So I am panicked all the time and I’m being so horribly annoying. I am texting them to check on them. I am doing that all the time. If I don’t hear back, I feel panicked, like something for sure happened. And I don’t want to be like a job for them. I don’t want to be something they have to manage. I want to be a resource for them. I don’t want to be a job.
But the world is so scary and I’m trying to understand why I suddenly feel so scared for them out in the world. And I think at the base of it is I have a real ambivalence about life. I feel like, had I thought it through, I’m not sure that I would’ve brought people that I love this much here.
I know that sounds-
Amanda Doyle:
So, life is the wrong itinerary for people that you love that much.
Glennon Doyle:
I think I feel that. I truly feel that. I feel like a person who has taken their favorite people in the entire world and invited them to a party. But you know that feeling when you invite people to a place and then you’re responsible for their experience? You are the one who brought them there. There is horrible people and violence and the world’s… The party. You are responsible for helping them survive this party.

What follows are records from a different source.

-- ==== Sys2Proof/Tests/Slice0.lean ====
section
/-!
SUPPORT. Sys2Proof/Tests/Slice0.lean: terms that WellFormed refuses, words written out from the spec's encodings, one
step each of small states, and a witness for the hypotheses of every statement that has some. Expected values are the
spec's or worked by hand from its rules.
-/
namespace Sys2Proof.Tests
open Sys2Proof Sys2Proof.Machine
set_option maxRecDepth 100000
set_option Elab.async false

/-- The decoder answers this instruction. -/
def reads (r : Except DecodeError Instr) (i : Instr) : Bool :=
  match r with
  | .ok j => decide (j = i)
  | .error _ => false

/-- One resident warp of one block, about to issue a scalar word, with fields of its own. -/
def scalar (f : Warp → Warp) : State :=
  let s := State.reset.withFetchWord 32 0xFE000000
  { s with agenda := [], warps := [(0, f (wordWarp false 0))] }

/-- The same warp about to issue a lane word. -/
def lanes (f : Warp → Warp) : State :=
  let s := State.reset.withFetchWord 96 0
  { s with agenda := [], warps := [(0, f (wordWarp true 0))] }

/-- Scalar registers from s1 on. -/
def regs (xs : List Word) (w : Warp) : Warp :=
  { w with s := Vector.ofFn fun i => if i.val = 0 then 0 else xs.getD (i.val - 1) 0 }

/-- An address of the warp's own scratchpad (R63). -/
def own (off : Nat) : Word := BitVec.ofNat 64 (0xFE00_0000_0000_0000 + off)

/-- What a word leaves; reset where it does not complete. -/
def after (o : Out) : State :=
  match o with
  | .next t => t
  | .fault _ | .refused _ => State.reset

/-! ### WellFormed: an ill-formed term for each check -/

/-- A lane control with a type, nothing else. -/
def ty (t : BitVec 4) : LCtl := ⟨0, 0, false, t, none⟩
/-- The same under a prefix. -/
def pf (t : BitVec 4) (rnd : BitVec 3) (e : Opnd) : LCtl := ⟨0, 0, false, t, some ⟨0, rnd, false, e⟩⟩

/-- R91: a remote option needs DEVICE or SYSTEM scope; ATOM has none (R199). -/
theorem test_wf_remote : (Instr.lda 1 2 3 .cluster true).wf = false ∧ (Instr.stl 1 2 3 .domain true).wf = false ∧
    (Instr.atom 1 2 3 .add .device true).wf = false ∧ (Instr.atoma 1 2 3 .add .warp true).wf = false ∧
    (Instr.waitv 1 2 3 .eq .block true).wf = false ∧ (Instr.lda 1 2 3 .device true).wf = true := by decide
/-- R207, R208: sizes are byte, half and word, and a word has no unsigned form. -/
theorem test_wf_dq_size : (Instr.dqld 1 2 false 3 0).wf = false ∧ (Instr.dqld 1 2 true 2 0).wf = false ∧
    (Instr.dqstrm 1 2 3 false 3 0).wf = false ∧ (Instr.dqstrm 1 2 3 true 2 0).wf = false ∧
    (Instr.dqld 1 2 true 1 0).wf = true := by decide
/-- R256 to R258: accumulator rows past 31. -/
theorem test_wf_rows : (Instr.mxa 1 0 0 0 3 29).wf = false ∧ (Instr.mxrd 1 2 7 0 25).wf = false ∧
    (Instr.mxz 7 25).wf = false ∧ (Instr.mxz 7 24).wf = true := by decide
/-- R185, R222: a type that the entry does not list. -/
theorem test_wf_type : (Instr.vadd (ty 2) (.v 1) (.v 2) (.op (.v 3))).wf = false ∧
    (Instr.vadd (ty 9) (.v 1) (.v 2) (.op (.v 3))).wf = false ∧ (Instr.vmulh (ty 1) (.v 1) (.v 2) (.op (.v 3))).wf = false ∧
    (Instr.fadd (ty 3) (.v 1) (.v 2) (.v 3)).wf = false ∧ (Instr.hadd2 (ty 2) (.v 1) (.v 2) (.v 3)).wf = false ∧
    (Instr.vred (ty 5) (.v 1) (.v 2) 0).wf = false ∧ (Instr.xmrd (ty 1) (.v 1)).wf = false := by decide
/-- R54, R186: no dq and no l1 as a destination, no xq as a source. -/
theorem test_wf_operands : (Instr.vmov (ty 0) (.dq 0) (.v 1)).wf = false ∧ (Instr.vmov (ty 0) (.l 1) (.v 1)).wf = false ∧
    (Instr.vmov (ty 0) (.v 1) .xq).wf = false ∧ (Instr.vmov (ty 0) (.l 0) (.l 1)).wf = true := by decide
/-- R142: an i64 pair needs a register above the one named. -/
theorem test_wf_pair : (Instr.vmov (ty 8) (.o 7) (.v 1)).wf = false ∧ (Instr.vmov (ty 8) (.v 1) (.v 2047)).wf = false ∧
    (Instr.vmov (ty 8) (.v 1) (.l 1)).wf = false ∧ (Instr.vmov (ty 8) (.o 6) (.v 2046)).wf = true := by decide
/-- R189, R220: rounding only where the word rounds, no prefix on lane movement, memory and hypervector words, a fourth
operand only where the entry names one, no prefix with xq. -/
theorem test_wf_prefix : (Instr.vadd (pf 0 1 (.v 0)) (.v 1) (.v 2) (.op (.v 3))).wf = false ∧
    (Instr.fadd (pf 2 6 (.v 0)) (.v 1) (.v 2) (.v 3)).wf = false ∧ (Instr.vred (pf 0 0 (.v 0)) (.v 1) (.v 2) 0).wf = false ∧
    (Instr.fadd (pf 2 1 (.v 1)) (.v 1) (.v 2) (.v 3)).wf = false ∧ (Instr.vmov (pf 0 0 (.v 0)) .xq (.v 2)).wf = false ∧
    (Instr.hxor (pf 0 0 (.v 0)) 0 1 2).wf = false ∧ (Instr.ffma (pf 2 5 (.o 3)) (.v 1) (.v 2) (.v 3) (.v 4)).wf = true := by
  decide
/-- R55, R224: targets below 12, a pair of one predicate only for p0, conditions 0 to 5 of VCMP. -/
theorem test_wf_targets : (Instr.vcmp (ty 0) (.v 1) (.v 2) 12 0 0).wf = false ∧
    (Instr.vcmp (ty 0) (.v 1) (.v 2) 3 3 0).wf = false ∧ (Instr.vcmp (ty 0) (.v 1) (.v 2) 1 2 6).wf = false ∧
    (Instr.pand (ty 0) 13 0 0).wf = false ∧ (Instr.fcmp (ty 2) (.v 1) (.v 2) 0 0 7).wf = true := by decide
/-- R222, R223, R226, R227: VLI without .hi takes no operand; VSR 0 to 5; forms 0 to 2. -/
theorem test_wf_forms : (Instr.vli (ty 0) (.v 1) (.v 2) false 5).wf = false ∧ (Instr.vsr (ty 0) (.v 1) 6).wf = false ∧
    (Instr.vfromp (ty 0) (.v 1) 3 3).wf = false ∧ (Instr.xmwr (ty 0) (.v 1) 3 0).wf = false ∧
    (Instr.xmwr (ty 0) (.v 1) 3 1).wf = false ∧ (Instr.xmwr (ty 0) (.v 0) 3 3).wf = false := by decide
/-- R230: a pair of types outside the table, a select outside the source, saturation outside the narrowing rows. -/
theorem test_wf_cvt : (Instr.cvt (ty 2) (.v 1) (.v 2) (.v 0) (.v 0) 2 0 false).wf = false ∧
    (Instr.cvt (ty 2) (.v 1) (.v 2) (.v 0) (.v 0) 3 2 false).wf = false ∧
    (Instr.cvt (ty 2) (.v 1) (.v 2) (.v 0) (.v 0) 0 0 true).wf = false ∧
    (Instr.cvt (ty 2) (.v 1) (.v 2) (.v 3) (.v 0) 0 0 false).wf = false ∧
    (Instr.cvt (ty 8) (.v 1) (.v 2) (.v 0) (.v 0) 0 0 false).wf = true := by decide
/-- R234, R235, R238, R241: kinds, operations, orders, sizes and dimensions. -/
theorem test_wf_fields : (Instr.vote (ty 0) (.v 1) 0 3 false).wf = false ∧ (Instr.vote (ty 0) (.v 0) 0 2 true).wf = false ∧
    (Instr.vote (ty 0) (.v 1) 0 0 true).wf = false ∧ (Instr.vred (ty 0) (.v 1) (.v 2) 6).wf = false ∧
    (Instr.vred (ty 2) (.v 1) (.v 2) 3).wf = false ∧ (Instr.vld (ty 0) (.v 1) (.v 2) ⟨0, 0, .warp, 2⟩ 0 0).wf = false ∧
    (Instr.vld (ty 0) (.v 1) (.v 2) ⟨0, 0, .device, 0⟩ 0 0).wf = false ∧
    (Instr.vld (ty 2) (.v 1) (.v 2) ⟨0, 0, .warp, 0⟩ 1 0).wf = false ∧
    (Instr.vst (ty 0) (.v 1) (.v 2) ⟨0, 0, .warp, 1⟩ 0 0).wf = false ∧
    (Instr.vatom (ty 0) (.v 1) (.v 2) (.v 3) (.v 4) ⟨0, 0, .warp, 0⟩ .add 0).wf = false ∧
    (Instr.tidx (ty 0) (.v 1) (.v 2) 0 5).wf = false := by decide
/-- R242, R246: hypervector words move main-file registers, and a weight is not zero. -/
theorem test_wf_hv : (Instr.hfromv (ty 0) (.o 1) 0).wf = false ∧ (Instr.htov (ty 0) .zero 0).wf = false ∧
    (Instr.hbun (ty 0) 1 0 0 false).wf = false ∧ (Instr.hput (ty 1) (.op (.v 1)) 0).wf = false := by decide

I told Abby recently when she was, I don’t know, somebody mentioned something. And then I immediately got online to send them something that they need, I don’t know, that no one asked for. And I told her I feel like it’s the Hunger Games and I have brought them to the arena. And the only thing I can do is be the person who sends in the provisions. That’s my job. And I don’t think that that is a helpful way of thinking.
I understand that I’m going to need to be in a different place. But I really feel like I wanted to explain what it actually feels like to me in the moment. Because I do think, knowing myself, I’ll get to a better place, but this is what it is now. And I feel like I’m constantly thinking, “I cannot believe that I brought you here for this. And one day I’ll be gone and I’ll just be leaving you at this party.”
Abby Wambach:
Do you think it’s true that the world is all bad?
Glennon Doyle:
I do not think that the world is all bad. I think that being a human being in this particular world in this moment on this planet, or maybe any moment, is much harder than I understood it was when I was 25.
Abby Wambach:
Why? Why do you think that?
Glennon Doyle:
I just think it’s really painful to be on this planet. I’m not having an easy-breezy time. I think at the end of the day that I think it’s like 51% worth it. But it’s not 90 for me.
Amanda Doyle:
Not a slam dunk. It’s a real close game.
Glennon Doyle:
It’s not a slam dunk. And I’m raising deeply feeling people who are paying attention to the world, who are like…
Amanda Doyle:
There’s your problem.
Glennon Doyle:
I recently saw a meme that said, “Somebody asked me about how I feel about recent events and I said, ‘I am against them.'” That’s how I feel.
Amanda Doyle:
I’m con, not pro.
Glennon Doyle:
Right. And so as an example, the kid was home. I’m spinning a little bit, doing my best to be activated, doing all my things about the world and in particular the Palestine genocide. And I was just trying to present a cozy happy house at that time.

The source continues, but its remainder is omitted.